Publication year - 1999
Publication title -
electrophoresis
Language(s) - English
Resource type - Journals
SCImago Journal Rank - 0.666
H-Index - 158
eISSN - 1522-2683
pISSN - 0173-0835
DOI - 10.1002/(sici)1522-2683(19991201)20:18<3659::aid-elps3659>3.0.co;2-m
Subject(s) - cytosol , microsome , biology , biochemistry , chemistry , microbiology and biotechnology , enzyme
We analyzed protein expression in the cytosolic fraction prepared from whole lung tissue in male Swiss‐Webster mice exposed 1 h/day for seven days to aerosolized JP‐8 jet fuel at concentrations of 1000 and 2500 mg/m 3 , simulating military occupational exposure. Lung cytosol samples were solubilized and separated via large scale, high resolution two‐dimensional electrophoresis (2‐DE) and gel patterns scanned, digitized and processed for statistical analysis. Significant quantitative and qualitative changes in tissue cytosol proteins resulted from jet fuel exposure.
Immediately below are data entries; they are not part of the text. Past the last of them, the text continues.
-- ==== Sys2Proof/Syntax.lean ====
section
/-!
DEFINITION. The instruction syntax: one constructor of `Instr` per row of the opcode table. The 239 instruction
words carry their encoded fields (the chain bit C is no part of an instruction: it ties words into a group, R28); the
93 events carry the names of what they act on.
-/
namespace Sys2Proof

/-- The clause header (R31). -/
structure ClauseF where
  wait : BitVec 12
  seta : BitVec 4
  setb : BitVec 4
  stk : Bool
  yld : Bool
deriving DecidableEq, Repr

/-- Format R, binary vector form: D, A, B and the X bit that makes B a wave selector (R43). -/
structure RBin where
  d : BitVec 7
  a : BitVec 7
  b : BitVec 7
  x : Bool
deriving DecidableEq, Repr

/-- Format R, unary form: D and A, with B and X reserved (R43). -/
structure RUn where
  d : BitVec 7
  a : BitVec 7
deriving DecidableEq, Repr

/-- Format R with D, A and B and X reserved: wave-register forms (R56), QNT and UNPACK (R58). -/
structure R3 where
  d : BitVec 7
  a : BitVec 7
  b : BitVec 7
deriving DecidableEq, Repr

/-- LEA with its shift OP[1:0] (R55). -/
structure LeaF where
  sh : BitVec 2
  d : BitVec 7
  a : BitVec 7
  b : BitVec 7
  x : Bool
deriving DecidableEq, Repr

/-- The wave-register LEA (R56). -/
structure LeaW where
  sh : BitVec 2
  d : BitVec 7
  a : BitVec 7
  b : BitVec 7
deriving DecidableEq, Repr

/-- ICMP with its condition OP[2:0] (R55). -/
structure CmpF where
  n : BitVec 3
  d : BitVec 7
  a : BitVec 7
  b : BitVec 7
  x : Bool
deriving DecidableEq, Repr

/-- The wave-register ICMP, writing predicate `p` (R56). -/
structure CmpW where
  n : BitVec 3
  p : BitVec 3
  a : BitVec 7
  b : BitVec 7
deriving DecidableEq, Repr

/-- MOVI and MOVHI: D and IMM16 (R44). -/
structure MovF where
  imm : BitVec 16
  d : BitVec 7
deriving DecidableEq, Repr

/-- IADD, immediate form: D and IMM15 (R44). -/
structure ImmF where
  d : BitVec 7
  imm : BitVec 15
deriving DecidableEq, Repr

/-- A typed binary floating-point form: T, D, A, B, X (R57). -/
structure FBin where
  t : BitVec 2
  d : BitVec 7
  a : BitVec 7
  b : BitVec 7
  x : Bool
deriving DecidableEq, Repr

/-- A typed unary form: T, D, A (R57, R58, R60). -/
structure FUn where
  t : BitVec 2
  d : BitVec 7
  a : BitVec 7
deriving DecidableEq, Repr

/-- FRND: T, D, A and the mode in B (R57). -/
structure FrndF where
  t : BitVec 2
  d : BitVec 7
  a : BitVec 7
  mode : BitVec 7
deriving DecidableEq, Repr

/-- CVT: destination format code, D, A, source format code, .sat (R58). -/
structure CvtF where
  dst : BitVec 4
  d : BitVec 7
  a : BitVec 7
  src : BitVec 4
  sat : Bool
deriving DecidableEq, Repr

/-- QNT.hx4 with its outlier budget; B is the scale destination (R58). -/
structure QntF where
  n : BitVec 3
  d : BitVec 7
  a : BitVec 7
  b : BitVec 7
deriving DecidableEq, Repr

/-- SHFL with its mode OP[1:0] (R60). -/
structure ShflF where
  m : BitVec 2
  d : BitVec 7
  a : BitVec 7
  b : BitVec 7
  x : Bool
deriving DecidableEq, Repr

/-- VOTE: the wave predicate and A (R60). -/
structure VoteF where
  p : BitVec 3
  a : BitVec 7
deriving DecidableEq, Repr

/-- Format M with a size code in OP[2:0] (R46, R61). -/
structure MemZ where
  z : BitVec 3
  d : BitVec 7
  a : BitVec 7
  h : BitVec 2
  q : BitVec 2
  sc : BitVec 3
  fs : Bool
deriving DecidableEq, Repr

/-- Format M (R46). -/
structure MemF where
  d : BitVec 7
  a : BitVec 7
  h : BitVec 2
  q : BitVec 2
  sc : BitVec 3
  fs : Bool
deriving DecidableEq, Repr

/-- Format N (R47). -/
structure LelF where
  d : BitVec 7
  a : BitVec 7
  l : BitVec 4
  h : BitVec 2
  fs : Bool
  x : Bool
deriving DecidableEq, Repr

/-- FENCE: kind and scope (R61). -/
structure FenceF where
  q : BitVec 2
  sc : BitVec 3
deriving DecidableEq, Repr

/-- PREF: address pair and hint (R61). -/
structure PrefF where
  a : BitVec 7
  h : BitVec 2
deriving DecidableEq, Repr

/-- CWB and CINV: address pair, scope, flag select (R61). -/
structure CacheF where
  a : BitVec 7
  sc : BitVec 3
  fs : Bool
deriving DecidableEq, Repr

/-- LDEF (R48, R182). -/
structure LdefF where
  ld : BitVec 4
  s : BitVec 6
deriving DecidableEq, Repr

/-- LCHAIN (R48, R188). -/
structure LchainF where
  ld : BitVec 4
  la : BitVec 4
  lb : BitVec 4
deriving DecidableEq, Repr

/-- LPART (R48, R185). -/
structure LpartF where
  ld : BitVec 4
  la : BitVec 4
  s : BitVec 6
  k : BitVec 4
deriving DecidableEq, Repr

/-- LTRANS and LSWZ (R48). -/
structure LldF where
  ld : BitVec 4
  la : BitVec 4
  s : BitVec 6
deriving DecidableEq, Repr

/-- LFLAT (R48, R187). -/
structure LflatF where
  ld : BitVec 4
  la : BitVec 4
  k : BitVec 4
deriving DecidableEq, Repr

/-- LGET and LCHK (R48). -/
structure LgetF where
  la : BitVec 4
  s : BitVec 6
  k : BitVec 4
deriving DecidableEq, Repr

/-- HSET (R48, R172). -/
structure HsetF where
  s : BitVec 6
deriving DecidableEq, Repr
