/-- The word of a well-formed instruction with C = 0; an event has none. -/
def encode : Instr → Option Word
  | .clause f => some (mkWord 0x1FF (putClauseF f))
  | .iadd f => some (mkWord 0x000 (putRBin f))
  | .isub f => some (mkWord 0x001 (putRBin f))
  | .imulLo f => some (mkWord 0x002 (putRBin f))
  | .imulHiI32 f => some (mkWord 0x003 (putRBin f))
  | .imulHiN32 f => some (mkWord 0x004 (putRBin f))
  | .imulWideI32 f => some (mkWord 0x005 (putRBin f))
  | .imulWideN32 f => some (mkWord 0x006 (putRBin f))
  | .imad f => some (mkWord 0x007 (putRBin f))
  | .iminI32 f => some (mkWord 0x008 (putRBin f))
  | .iminN32 f => some (mkWord 0x009 (putRBin f))
  | .imaxI32 f => some (mkWord 0x00A (putRBin f))
  | .imaxN32 f => some (mkWord 0x00B (putRBin f))
  | .iabsI32 f => some (mkWord 0x00C (putRUn f))
  | .and f => some (mkWord 0x00D (putRBin f))
  | .or f => some (mkWord 0x00E (putRBin f))
  | .xor f => some (mkWord 0x00F (putRBin f))
  | .shl f => some (mkWord 0x010 (putRBin f))
  | .shr f => some (mkWord 0x011 (putRBin f))
  | .sar f => some (mkWord 0x012 (putRBin f))
  | .rot f => some (mkWord 0x013 (putRBin f))
  | .popc f => some (mkWord 0x014 (putRUn f))
  | .clz f => some (mkWord 0x015 (putRUn f))
  | .brev f => some (mkWord 0x016 (putRUn f))
  | .bfeI32 f => some (mkWord 0x017 (putRBin f))
  | .bfeN32 f => some (mkWord 0x018 (putRBin f))
  | .bfi f => some (mkWord 0x019 (putRBin f))
  | .sel f => some (mkWord 0x01A (putRBin f))
  | .mov f => some (mkWord 0x01B (putRUn f))
  | .lea f => some (mkWord (0x01C + f.sh.toNat) (putLeaF f))
  | .icmp f => some (mkWord (0x020 + f.n.toNat) (putCmpF f))
  | .iaddI64 f => some (mkWord 0x026 (putRBin f))
  | .isubI64 f => some (mkWord 0x027 (putRBin f))
  | .imulLoI64 f => some (mkWord 0x028 (putRBin f))
  | .iminI64 f => some (mkWord 0x029 (putRBin f))
  | .iminN64 f => some (mkWord 0x02A (putRBin f))
  | .imaxI64 f => some (mkWord 0x02B (putRBin f))
  | .imaxN64 f => some (mkWord 0x02C (putRBin f))
  | .shlI64 f => some (mkWord 0x02D (putRBin f))
  | .shrN64 f => some (mkWord 0x02E (putRBin f))
  | .sarI64 f => some (mkWord 0x02F (putRBin f))
  | .icmpI64 f => some (mkWord (0x030 + f.n.toNat) (putCmpF f))
  | .movI64 f => some (mkWord 0x036 (putRUn f))
  | .iabsI64 f => some (mkWord 0x037 (putRUn f))
  | .movi f => some (mkWord (0x038 + f.imm.toNat / 2 ^ 15) (putMovF f))
  | .movhi f => some (mkWord (0x03A + f.imm.toNat / 2 ^ 15) (putMovF f))
  | .iaddImm f => some (mkWord 0x03C (putImmF f))
  | .iaddWave f => some (mkWord 0x100 (putR3 f))
  | .isubWave f => some (mkWord 0x101 (putR3 f))
  | .imulLoWave f => some (mkWord 0x102 (putR3 f))
  | .imulHiI32Wave f => some (mkWord 0x103 (putR3 f))
  | .imulHiN32Wave f => some (mkWord 0x104 (putR3 f))
  | .imulWideI32Wave f => some (mkWord 0x105 (putR3 f))
  | .imulWideN32Wave f => some (mkWord 0x106 (putR3 f))
  | .imadWave f => some (mkWord 0x107 (putR3 f))
  | .iminI32Wave f => some (mkWord 0x108 (putR3 f))
  | .iminN32Wave f => some (mkWord 0x109 (putR3 f))
  | .imaxI32Wave f => some (mkWord 0x10A (putR3 f))
  | .imaxN32Wave f => some (mkWord 0x10B (putR3 f))
  | .iabsI32Wave f => some (mkWord 0x10C (putRUn f))
  | .andWave f => some (mkWord 0x10D (putR3 f))
  | .orWave f => some (mkWord 0x10E (putR3 f))
  | .xorWave f => some (mkWord 0x10F (putR3 f))
  | .shlWave f => some (mkWord 0x110 (putR3 f))
  | .shrWave f => some (mkWord 0x111 (putR3 f))
  | .sarWave f => some (mkWord 0x112 (putR3 f))
  | .rotWave f => some (mkWord 0x113 (putR3 f))
  | .popcWave f => some (mkWord 0x114 (putRUn f))
  | .clzWave f => some (mkWord 0x115 (putRUn f))
  | .brevWave f => some (mkWord 0x116 (putRUn f))
  | .bfeI32Wave f => some (mkWord 0x117 (putR3 f))
  | .bfeN32Wave f => some (mkWord 0x118 (putR3 f))
  | .bfiWave f => some (mkWord 0x119 (putR3 f))
  | .selWave f => some (mkWord 0x11A (putR3 f))
  | .movWave f => some (mkWord 0x11B (putRUn f))
  | .leaWave f => some (mkWord (0x11C + f.sh.toNat) (putLeaW f))
  | .icmpWave f => some (mkWord (0x120 + f.n.toNat) (putCmpW f))
  | .iaddI64Wave f => some (mkWord 0x126 (putR3 f))
  | .isubI64Wave f => some (mkWord 0x127 (putR3 f))
  | .imulLoI64Wave f => some (mkWord 0x128 (putR3 f))
  | .iminI64Wave f => some (mkWord 0x129 (putR3 f))
  | .iminN64Wave f => some (mkWord 0x12A (putR3 f))
  | .imaxI64Wave f => some (mkWord 0x12B (putR3 f))
  | .imaxN64Wave f => some (mkWord 0x12C (putR3 f))
  | .shlI64Wave f => some (mkWord 0x12D (putR3 f))
  | .shrN64Wave f => some (mkWord 0x12E (putR3 f))
  | .sarI64Wave f => some (mkWord 0x12F (putR3 f))
  | .icmpI64Wave f => some (mkWord (0x130 + f.n.toNat) (putCmpW f))
  | .movI64Wave f => some (mkWord 0x136 (putRUn f))
  | .iabsI64Wave f => some (mkWord 0x137 (putRUn f))
  | .moviWave f => some (mkWord (0x138 + f.imm.toNat / 2 ^ 15) (putMovF f))
  | .movhiWave f => some (mkWord (0x13A + f.imm.toNat / 2 ^ 15) (putMovF f))
  | .iaddImmWave f => some (mkWord 0x13C (putImmF f))
  | .fadd f => some (mkWord (0x040 + f.t.toNat) (putFBin f))
  | .fsub f => some (mkWord (0x044 + f.t.toNat) (putFBin f))
  | .fmul f => some (mkWord (0x048 + f.t.toNat) (putFBin f))
  | .ffma f => some (mkWord (0x04C + f.t.toNat) (putFBin f))
  | .fnma f => some (mkWord (0x050 + f.t.toNat) (putFBin f))
  | .fmin f => some (mkWord (0x054 + f.t.toNat) (putFBin f))
  | .fmax f => some (mkWord (0x058 + f.t.toNat) (putFBin f))
  | .fcmpEq f => some (mkWord (0x05C + f.t.toNat) (putFBin f))
  | .fclass f => some (mkWord (0x060 + f.t.toNat) (putFUn f))
  | .frnd f => some (mkWord (0x064 + f.t.toNat) (putFrndF f))
  | .fdiv f => some (mkWord (0x068 + f.t.toNat) (putFBin f))
  | .fsqrt f => some (mkWord (0x06C + f.t.toNat) (putFUn f))
  | .frcp f => some (mkWord (0x070 + f.t.toNat) (putFUn f))
  | .frsq f => some (mkWord (0x074 + f.t.toNat) (putFUn f))
  | .fcmpLt f => some (mkWord (0x078 + f.t.toNat) (putFBin f))
  | .fcmpLe f => some (mkWord (0x07C + f.t.toNat) (putFBin f))
  | .sin f => some (mkWord (0x090 + f.t.toNat) (putFUn f))
  | .cos f => some (mkWord (0x094 + f.t.toNat) (putFUn f))
  | .exp2 f => some (mkWord (0x098 + f.t.toNat) (putFUn f))
  | .log2 f => some (mkWord (0x09C + f.t.toNat) (putFUn f))
  | .cvt f => some (mkWord (0x080 + f.dst.toNat) (putCvtF f))
  | .qntHx4 f => some (mkWord (0x0A0 + f.n.toNat) (putQntF f))
  | .qntE4m3 f => some (mkWord 0x0A5 (putR3 f))
  | .qntE5m2 f => some (mkWord 0x0A6 (putR3 f))
  | .dqHx4 f => some (mkWord 0x0A8 (putRBin f))
  | .dqE4m3 f => some (mkWord 0x0A9 (putRBin f))
  | .dqE5m2 f => some (mkWord 0x0AA (putRBin f))
  | .spl3 f => some (mkWord 0x0AC (putRUn f))
  | .packB16 f => some (mkWord 0x0AD (putRBin f))
  | .packB8 f => some (mkWord 0x0AE (putRBin f))
  | .unpack f => some (mkWord 0x0AF (putR3 f))
  | .shfl f => some (mkWord (0x0C0 + f.m.toNat) (putShflF f))
  | .pswap f => some (mkWord 0x0C4 (putRUn f))
  | .bcast f => some (mkWord 0x0C5 (putRBin f))
  | .ballot f => some (mkWord 0x0C6 (putRUn f))
  | .voteAny f => some (mkWord 0x0C7 (putVoteF f))
  | .voteAll f => some (mkWord 0x0C8 (putVoteF f))
  | .voteUni f => some (mkWord 0x0C9 (putVoteF f))
  | .ppop f => some (mkWord 0x0CA (putRBin f))
  | .isectList f => some (mkWord 0x0CB (putRBin f))
  | .isectBits f => some (mkWord 0x0CC (putRBin f))
  | .wredAdd f => some (mkWord (0x0D0 + f.t.toNat) (putFUn f))
  | .wredMin f => some (mkWord (0x0D4 + f.t.toNat) (putFUn f))
  | .wredMax f => some (mkWord (0x0D8 + f.t.toNat) (putFUn f))
  | .wredAddI32 f => some (mkWord 0x0DC (putRUn f))
  | .wredAddI64 f => some (mkWord 0x0DD (putRUn f))
  | .wredAndB32 f => some (mkWord 0x0DE (putRUn f))
  | .wredOrB32 f => some (mkWord 0x0DF (putRUn f))
  | .wredMinI32 f => some (mkWord 0x0E0 (putRUn f))
  | .wredMaxI32 f => some (mkWord 0x0E1 (putRUn f))
  | .wredMinN32 f => some (mkWord 0x0E2 (putRUn f))
  | .wredMaxN32 f => some (mkWord 0x0E3 (putRUn f))
  | .ld f => some (mkWord (0x140 + f.z.toNat) (putMemZ f))
  | .st f => some (mkWord (0x148 + f.z.toNat) (putMemZ f))
  | .lds f => some (mkWord (0x150 + f.z.toNat) (putMemZ f))
  | .sts f => some (mkWord (0x158 + f.z.toNat) (putMemZ f))
  | .ldl f => some (mkWord 0x160 (putLelF f))
  | .stl f => some (mkWord 0x161 (putLelF f))
  | .ldw f => some (mkWord (0x160 + f.z.toNat) (putMemZ f))
  | .atomAddI32 f => some (mkWord 0x168 (putMemF f))
  | .atomAddI64 f => some (mkWord 0x169 (putMemF f))
  | .atomAddF32 f => some (mkWord 0x16A (putMemF f))
  | .atomAddF64 f => some (mkWord 0x16B (putMemF f))
  | .atomMinI32 f => some (mkWord 0x16C (putMemF f))
  | .atomMaxI32 f => some (mkWord 0x16D (putMemF f))
  | .atomMinN32 f => some (mkWord 0x16E (putMemF f))
  | .atomMaxN32 f => some (mkWord 0x16F (putMemF f))
  | .atomAndB32 f => some (mkWord 0x170 (putMemF f))
  | .atomOrB32 f => some (mkWord 0x171 (putMemF f))
  | .atomXorB32 f => some (mkWord 0x172 (putMemF f))
  | .atomExchB32 f => some (mkWord 0x173 (putMemF f))
  | .atomExchB64 f => some (mkWord 0x174 (putMemF f))
  | .casB32 f => some (mkWord 0x175 (putMemF f))
  | .casB64 f => some (mkWord 0x176 (putMemF f))
  | .fence f => some (mkWord 0x178 (putFenceF f))
  | .poll f => some (mkWord 0x179 (putMemF f))
  | .pref f => some (mkWord 0x17A (putPrefF f))
  | .cwb f => some (mkWord 0x17B (putCacheF f))
  | .cinv f => some (mkWord 0x17C (putCacheF f))
  | .ldef f => some (mkWord 0x180 (putLdefF f))
  | .lchain f => some (mkWord 0x181 (putLchainF f))
  | .lpart f => some (mkWord 0x182 (putLpartF f))
  | .ltrans f => some (mkWord 0x183 (putLldF f))
  | .lflat f => some (mkWord 0x184 (putLflatF f))
  | .lswz f => some (mkWord 0x185 (putLldF f))
  | .lget f => some (mkWord 0x186 (putLgetF f))
  | .lchk f => some (mkWord 0x187 (putLgetF f))
  | .hset f => some (mkWord 0x188 (putHsetF f))
  | .tcopy f => some (mkWord 0x190 (putTcopyF f))
  | .gather f => some (mkWord 0x191 (putEngF f))
  | .scatter f => some (mkWord 0x192 (putEngF f))
  | .mcread f => some (mkWord 0x193 (putEngF f))
  | .rbinit f => some (mkWord 0x194 (putObjF f))
  | .rbpop f => some (mkWord 0x195 (putObjF f))
  | .rbfree f => some (mkWord 0x196 (putObjF f))
  | .coinit f => some (mkWord 0x197 (putCoinitF f))
  | .coexpect f => some (mkWord 0x198 (putObjF f))
  | .coarrive f => some (mkWord 0x199 (putObjF f))
  | .codrop f => some (mkWord 0x19A (putObjF f))
  | .cowait f => some (mkWord 0x19B (putWaitF f))
  | .cotest f => some (mkWord 0x19C (putWaitF f))
  | .trsend f => some (mkWord 0x19D (putEngF f))
  | .mloopBf16 f => some (mkWord 0x1A0 (putMloopF f))
  | .mloopF16 f => some (mkWord 0x1A1 (putMloopF f))
  | .mloopE4m3 f => some (mkWord 0x1A2 (putMloopF f))
  | .mloopE5m2 f => some (mkWord 0x1A3 (putMloopF f))
  | .mloopI8 f => some (mkWord 0x1A4 (putMloopF f))
  | .mloopHx4 f => some (mkWord 0x1A5 (putMloopF f))
  | .mloopF64 f => some (mkWord 0x1A6 (putMloopF f))
  | .mzero f => some (mkWord 0x1A8 (putMzeroF f))
  | .mlda f => some (mkWord 0x1A9 (putMldF f))
  | .msta f => some (mkWord 0x1AA (putMldF f))
  | .mrd f => some (mkWord 0x1AB (putMmovF f))
  | .mwr f => some (mkWord 0x1AC (putMmovF f))
  | .mstat f => some (mkWord 0x1AD (putMstatF f))
  | .spawn f => some (mkWord 0x1B0 (putSpawnF f))
  | .spawnTry f => some (mkWord 0x1B1 (putSpawnF f))
  | .close f => some (mkWord 0x1B2 (putSaF f))
  | .tbset f => some (mkWord 0x1B3 (putTbF f))
  | .tbclr f => some (mkWord 0x1B4 (putTbF f))
  | .tbtest f => some (mkWord 0x1B5 (putTbtF f))
  | .join f => some (mkWord 0x1B6 (putSdaF f))
  | .leave => some (mkWord 0x1B7 0)
  | .bar f => some (mkWord 0x1B8 (putSdF f))
  | .launch f => some (mkWord 0x1B9 (putLaunchF f))
  | .verdict f => some (mkWord 0x1BA (putSaF f))
  | .bra f => some (mkWord 0x1C0 (putBraF f))
  | .call f => some (mkWord 0x1C1 (putCallF f))
  | .ret => some (mkWord 0x1C2 0)
  | .exit => some (mkWord 0x1C3 0)
  | .drain => some (mkWord 0x1C4 0)
  | .yield => some (mkWord 0x1C5 0)
  | .give f => some (mkWord 0x1C6 (putGiveF f))
  | .claim f => some (mkWord 0x1C7 (putGiveF f))
  | .claimTry f => some (mkWord 0x1C8 (putClaimTryF f))
  | .trap f => some (mkWord 0x1C9 (putTrapF f))
  | .bkpt f => some (mkWord 0x1CA (putTrapF f))
  | .nop => some (mkWord 0x1CB 0)
  | .srd f => some (mkWord 0x1D0 (putSrF f))
  | .swr f => some (mkWord 0x1D1 (putSrF f))
  | .ptew f => some (mkWord 0x1D2 (putPtewF f))
  | .poolpop f => some (mkWord 0x1D3 (putPopF f))
  | .lpinv f => some (mkWord 0x1D4 (putInvF f))
  | .tlbinv f => some (mkWord 0x1D5 (putInvF f))
  | .iinv f => some (mkWord 0x1D6 (putInvF f))
  | .rft => some (mkWord 0x1D7 0)
  | .parkedRestoke _ => none
  | .vectorPass _ _ => none
  | .resultWriteback _ _ => none
  | .hsetComplete _ => none
  | .engineOpStart _ => none
  | .engineOpArrive _ => none
  | .objectApply _ _ _ => none
  | .cowaitResult _ => none
  | .rbpopResult _ => none
  | .mcreadRequestArrive _ => none
  | .mcreadSessionTimeout _ => none
  | .mcreadLineSend _ => none
  | .mcreadLineWrite _ => none
  | .tileFetchPin _ => none
  | .matrixStepStart _ => none
  | .matrixStepResult _ => none
  | .tileMoveComplete _ _ => none
  | .tileLoadStoreComplete _ => none
  | .spawnAccept _ => none
  | .cordCloseApply _ => none
  | .tileBufferApply _ => none
  | .taskEnterCord => none
  | .crewOpApply _ _ => none
  | .barReturn _ => none
  | .claimGrant _ => none
  | .ptewApply _ => none
  | .poolpopComplete _ => none
  | .translationSweepEnd _ => none
  | .iinvSweepEnd _ => none
  | .handlerEntry _ => none
  | .pageWalk _ _ _ _ _ => none
  | .icacheFill _ _ _ => none
  | .memoryRequestApply _ _ => none
  | .memoryResponse _ => none
  | .storeAck _ => none
  | .pollReread _ => none
  | .l2Fill _ => none
  | .writebackAck _ => none
  | .hostWritePerformed _ => none
  | .waveRetire _ => none
  | .tileCommit _ => none
  | .tileDiscard _ => none
  | .exactItemsEnter _ => none
  | .tileReserve _ => none
  | .queueDoorbell _ _ => none
  | .launchRecordIntake _ => none
  | .bindRecordWrite _ _ _ => none
  | .waveCreate _ => none
  | .queueAgeing _ => none
  | .gangCloseSet _ _ => none
  | .preemptSave _ => none
  | .waveResume _ _ _ => none
  | .launchEnd _ => none
  | .watchdogLimit _ => none
  | .createContext _ => none
  | .destroyContext _ => none
  | .setContextRoots _ => none
  | .writeRegionBounds _ => none
  | .addPoolFrames _ => none
  | .grantTbWindow _ => none
  | .setPriorityCap _ => none
  | .setAge _ => none
  | .setGangwait _ => none
  | .installKey _ => none
  | .writeImportSlot _ => none
  | .writeImportEntry _ => none
  | .configureSpan _ => none
  | .terminateLaunch _ => none
  | .resumeWave _ => none
  | .setRoute _ => none
  | .setPackageNumber _ => none
  | .qcfgWrite _ _ => none
  | .semaphoreWrite _ _ _ => none
  | .plimWattsWrite _ _ => none
  | .recoveryAppend _ _ => none
  | .recoveryCheck _ _ => none
  | .controlWindowWrite _ _ _ _ => none
  | .powerOn => none
  | .functionReady _ => none
  | .flitReceive _ _ => none
  | .importIngress _ => none
  | .fabricTimeout _ => none
  | .correctedError _ => none
  | .uncorrectableSectorError _ => none
  | .registerArrayError _ => none
  | .scratchpadError _ _ => none
  | .cacheArrayError _ => none
  | .slotTableError => none
  | .powerLimitExceeded => none
  | .thermalThrottle => none
  | .thermalShutdown => none
  | .modulePowerOff => none
  | .unknownCommandCode _ => none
Several of the altered proteins were identified by peptide mass fingerprinting, confirmed by sequence tag analysis, and related to impaired protein synthetic machinery, toxic/metabolic stress and detoxification systems, ultrastructural damage, and functional responses to CO 2 handling, acid‐base homeostasis and fluid secretion. These results demonstrate a significant but comparatively moderate JP‐8 effect on protein expression and corroborate previous morphological and biochemical evidence. Further molecular marker development and mechanistic inferences from these observations await proteomic analysis of whole tissue homogenates and other cell compartment, i.e. , mitochondria, microsomes, and nuclei of lung and other targets.